Available on Android and iOS, the 90 new Indigemoji stickers include the Aboriginal flag, a boomerang and Australian animals.
By Sarah Ward
December 21, 2019
By Sarah Ward
December 21, 2019

Australians can now send emoji-filled text and online messages featuring illustrated boomerangs, the Aboriginal flag and other visual representations of the country's Indigenous culture.

As first announced earlier this year, Ingenous Studios has created a set of Indigenous images that are now available to download on both Android and iOS platforms — marking the first such collection of emoji-like symbols that celebrate the nation's first peoples.

Called Indigemoji, and originally slated to feature 19 pictures but now spanning a whopping 90, the set was developed on Arrernte land in Mparntwe, aka Alice Springs, by Central Australia's young Aboriginal people. The Northern Territory residents were asked to design new emojis that were relevant to their culture and lives, with symbols that feature the Aboriginal flag on crowns, hands and hearts among them. Other images include animals, plants, landscape, vehicles, faces, gestures and symbols.

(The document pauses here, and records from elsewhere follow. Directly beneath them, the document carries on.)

/-- The sign, the exponent and the fraction of a number make it again. -/
theorem make_fields (hw : w = F.mbits + F.ebits + 1) (x : BitVec w) :
    F.make (F.sign x) (F.expField x * 2 ^ F.mbits + F.frac x) = x := by
  have magnitude : F.expField x * 2 ^ F.mbits + F.frac x = x.toNat % 2 ^ (w - 1) := by
    have bits : w - 1 = F.mbits + F.ebits := by omega
    rw [bits, Nat.pow_add, Nat.mod_mul, expField, frac, Nat.shiftRight_eq_div_pow, Nat.add_comm, Nat.mul_comm]
  have halves : 2 ^ (w - 1) * 2 = 2 ^ w := Nat.two_pow_pred_mul_two (by omega)
  have below := x.isLt
  apply BitVec.eq_of_toNat_eq
  rw [make, BitVec.toNat_ofNat, magnitude, sign, BitVec.msb_eq_decide]
  by_cases negative : 2 ^ (w - 1) ≤ x.toNat
  · have low : x.toNat % 2 ^ (w - 1) = x.toNat - 2 ^ (w - 1) := by
      rw [Nat.mod_eq_sub_mod negative, Nat.mod_eq_of_lt (by omega)]
    rw [decide_eq_true negative, if_pos rfl, low, Nat.add_sub_cancel' negative, Nat.mod_eq_of_lt below]
  · rw [decide_eq_false negative, if_neg Bool.false_ne_true, Nat.zero_add, Nat.mod_eq_of_lt (by omega),
      Nat.mod_eq_of_lt (by omega)]

/-- The exact value of a normal number. -/
theorem num_of_normal (h : F.expField x ≠ 0) :
    F.num x = ⟨F.sign x, 2 ^ F.mbits + F.frac x, (F.expField x : Int) - F.bias - F.mbits⟩ := if_neg h

/-- The leading bit of a normal number's mantissa is the implicit one. -/
theorem log2_mant_of_normal : (2 ^ F.mbits + F.frac x).log2 = F.mbits := by
  have := F.frac_lt x
  rw [Nat.log2_eq_iff (by positivity)]
  omega

/-- A number with all the bits of a mantissa and an exponent of a normal number is rounded by no bit, is not tiny and does not
overflow. -/
theorem round_of_full_mantissa (env : FpEnv) {n : Num} {e : Nat} (hlog : n.mant.log2 = F.mbits) (hpos : n.mant ≠ 0)
    (hexp : n.exp = (e : Int) - F.bias - F.mbits) (h0 : e ≠ 0) (h1 : e < F.maxExp) :
    F.round env n = ⟨F.make n.neg ((e - 1) * 2 ^ F.mbits + n.mant), 0⟩ := by
  have top : (n.mant.log2 : Int) + n.exp = (e : Int) - F.bias := by omega
  have normal : max ((e : Int) - F.bias) (1 - (F.bias : Int)) = (e : Int) - F.bias := max_eq_left (by omega)
  have unshifted : (e : Int) - F.bias - F.mbits - n.exp = 0 := by omega
  have field : ((e : Int) - F.bias - F.mbits + F.mbits + F.bias - 1).toNat = e - 1 := by omega
  have notTiny : ¬ (e : Int) - F.bias < 1 - (F.bias : Int) := by omega
  have mantissa : n.mant < 2 * 2 ^ F.mbits := by
    have := Nat.lt_log2_self (n := n.mant)
    rwa [hlog, Nat.pow_succ'] at this
  have finite : ¬ (e - 1) * 2 ^ F.mbits + n.mant ≥ F.maxExp * 2 ^ F.mbits := by
    have room : (e - 1 + 2) * 2 ^ F.mbits ≤ F.maxExp * 2 ^ F.mbits := Nat.mul_le_mul_right _ (by omega)
    rw [Nat.add_mul] at room
    omega
  simp only [round, hpos, if_false, top, normal, unshifted, field, shiftRound_zero, Nat.shiftLeft_eq, finite, notTiny,
    decide_false, Bool.false_and, Bool.false_eq_true]
  rfl

/-- A normal number of a format whose fields fill its width is its own rounding. -/
theorem round_normal (hw : w = F.mbits + F.ebits + 1) (env : FpEnv) (h0 : F.expField x ≠ 0)
    (h1 : F.expField x ≠ F.maxExp) : F.round env (F.num x) = ⟨x, 0⟩ := by
  have implicit : (F.expField x - 1) * 2 ^ F.mbits + (2 ^ F.mbits + F.frac x) = F.expField x * 2 ^ F.mbits + F.frac x := by
    rw [← Nat.add_assoc, ← Nat.add_one_mul, Nat.sub_one_add_one h0]
  have below : F.expField x < F.maxExp := by
    have := F.expField_lt x
    unfold maxExp at h1 ⊢
    omega
  have positive : 2 ^ F.mbits + F.frac x ≠ 0 := (Nat.add_pos_left (Nat.two_pow_pos _) _).ne'
  rw [num_of_normal h0, round_of_full_mantissa env log2_mant_of_normal positive rfl h0 below, implicit, make_fields hw]

end Fmt

/-- Settles O52: `Fmt.round_normal` for the two formats. -/
theorem normalRoundsToItself : Obligations.NormalRoundsToItself :=
  ⟨fun env x => Fmt.round_normal (by decide) env, fun env x => Fmt.round_normal (by decide) env⟩

end Sys2Proof.Machine
end

section
/-! PROOFS. Compress and expand (statement O11), the floating-point compares (statements O24, O25): the order of the selected
elements, and what a body that responds to floating-point conditions writes where they raise nothing. -/

namespace Sys2Proof.Machine

open Sys2Proof.Claims

/-! ### The selected elements in their order -/

theorem popCount_eq_length (n : Nat) (k : KWord) :
    popCount n k = ((List.range n).filter fun j => k.getLsbD j).length := by
  induction n with
  | zero => rfl
  | succ n ih =>
    rw [popCount, ih, List.range_succ, List.filter_append, List.length_append]
    cases set : k.getLsbD n <;> simp [set]

theorem popCount_le (n : Nat) (k : KWord) : popCount n k ≤ n := by
  rw [popCount_eq_length]
  exact (List.length_filter_le ..).trans_eq List.length_range

/-- The number of a selected element among the selected ones is how many of them lie below it. -/
theorem nthSet_popCount {n j : Nat} {k : KWord} (hj : j < n) (hk : k.getLsbD j = true) :
    nthSet n k (popCount j k) = some j := by
  induction n with
  | zero => exact absurd hj (Nat.not_lt_zero j)
  | succ n ih =>
    rw [nthSet, List.range_succ, List.filter_append]
    rcases Nat.lt_succ_iff_lt_or_eq.1 hj with below | rfl
    · have found := ih below
      obtain ⟨inside, -⟩ := List.getElem?_eq_some_iff.1 found
      rw [List.getElem?_append_left inside]
      exact found
    · simp [popCount_eq_length, hk]
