/-- Everything that an activation is, and that a displacement saves (R119, R400). -/
structure Act where
  /-- The activation's own number, 0 for none. -/
  id : Nat := 0
  /-- TRCTL has paused its state records, until resume or END (R419). -/
  paused : Bool := false
  /-- Its name among its team's members, which a replay gives it again, and how many requests it has made: together they
  number a request, and a repeat has the first one's number (R165, R168). -/
  member : List Nat := []
  count : Nat := 0
  g : Map Word := []
  v : Map VReg := []
  gErr : BitVec 32 := 0
  vErr : BitVec 16 := 0
  pc : Word := 0
  /-- The TRIG of an entry whose TGT is still to be checked: 4 a dispatch, 5 a continuation; 0 for none (R37). -/
  enter : BitVec 4 := 0
  /-- A line's parity failed: its function is fetched again before the next issue, with TRIG 3 (R41). -/
  refetch : Bool := false
  /-- The latched reply address (R139). -/
  reply : Word := 0
  /-- The loop stack, top entry first (R100). -/
  loops : List Loop := []
  wid : Word := 0
  widspec : BitVec 36 := 0
  drm : BitVec 3 := 1
  /-- NV, DZ, OF, UF, NX (R88). -/
  flags : BitVec 5 := 0
  codeflt : Word := 0
  /-- MSTAT and JSTAT, with PEND zero: it is counted when read (R316, R330). -/
  mstat : Word := 0
  jstat : Word := 0
  mcack : Word := 0
  ticket : Word := 0
  rfault : Word := 0
  /-- The full address of the error RFAULT records, for MTVAL (R178). -/
  rfaultAddr : Word := 0
  /-- The errors received after it, oldest first, each as RFAULT would hold it, with its full address. -/
  later : List (Word × Word) := []
  /-- What RFAULT held when its fault was last taken, for the ERROR report (R145). -/
  taken : Word := 0
  /-- A release access that has completed takes the recorded error: the code address of that access (R178). -/
  due : Option Word := none
  /-- Registers whose parity is wrong (R70, R263). -/
  gBad : BitVec 32 := 0
  vBad : BitVec 16 := 0
  /-- A held hazard error, cause 0x17, with its address (R422). -/
  hazard : Option Word := none
  eqlast : BitVec 25 := 0
  ttlmask : Byte := 0
  dline : BitVec 32 := 0
  /-- RETIRE, 0 to 4,096 (R120). -/
  retire : Nat := 0
  /-- The channel by the context's number, and the block's channel that stands for it (R135). -/
  chan : CIdx := 0
  home : CIdx := 0
  stage : Byte := 0xFF
  prio : BitVec 3 := 0
  /-- The channel's default deadline in units of 256 cycles (R119, R135). -/
  deadline : BitVec 16 := 0
  /-- The last MMA, MMAB or MLOAD it had accepted (R323). -/
  lastMatrix : Option Nat := none
  streams : Map (Option Stream) := []
  arrivals : Map Arrival := []
  tracks : Map (Option Track) := []
  /-- A VSTX that stalls among its multicast lanes: its pc, the retirements, and one more than the number of those lanes
  that have been issued, its other lanes with them (R373, R376). -/
  lanesOut : Word × Nat × Nat := (0, 0, 0)
  pid : BitVec 16 := 0
  encl : Byte := 0
  vi : BitVec 6 := 0
  /-- The launch the activation belongs to (R135); 0 for none. -/
  launch : Word := 0
  /-- Its number among the launch's enumerated activations, if it is one (R146). -/
  enumNo : Option Nat := none
  recruit : Bool := false
  triggered : Bool := false
  /-- The source value of the message that started it (R139, R416). -/
  src : Word := 0
  deriving DecidableEq, Repr

/-- What an outstanding access does at its word (R185, R198, R207–R212). -/
inductive Access where
  | load
  | store
  | tagRead
  | tagWrite
  | amo (opn : BitVec 6)
  | amof (opn : BitVec 6)
  | cas
  | ams (k : BitVec 6)
  deriving DecidableEq, Repr

/-- Where an element stands with the retry list of its word's owner (R186, R216). -/
inductive Hold where
  | free
  /-- It has an entry. -/
  | waiting
  /-- Refused with a ticket; told: NAK has delivered it. -/
  | refused (owner : Nat) (ticket : BitVec 32) (told : Bool)
  /-- Its ticket has been called. -/
  | called (owner : Nat) (ticket : BitVec 32)
  deriving DecidableEq, Repr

Each of Indigemoji's images also feature their name the Eastern and Central Arrernte language, which is spoken around Mparntwe/Alice Springs, Amoonguna, Ltyentye Apurte/Santa Teresa and Titjikala.

And while the set of symbols features the term 'emoji' in its name, they function as stickers — because getting any new emoji approved by overseeing body Unicode, let alone a set of 90, is an extensive and difficult process.

If you're keen to start adding them to your messages, that means that they don't officially feature in your phone's inbuilt emoji keyboard. But, once you download the Indigemoji app from the App Store or Google Play, you can share them to text messages, WhatsApp, Messenger and social media platforms.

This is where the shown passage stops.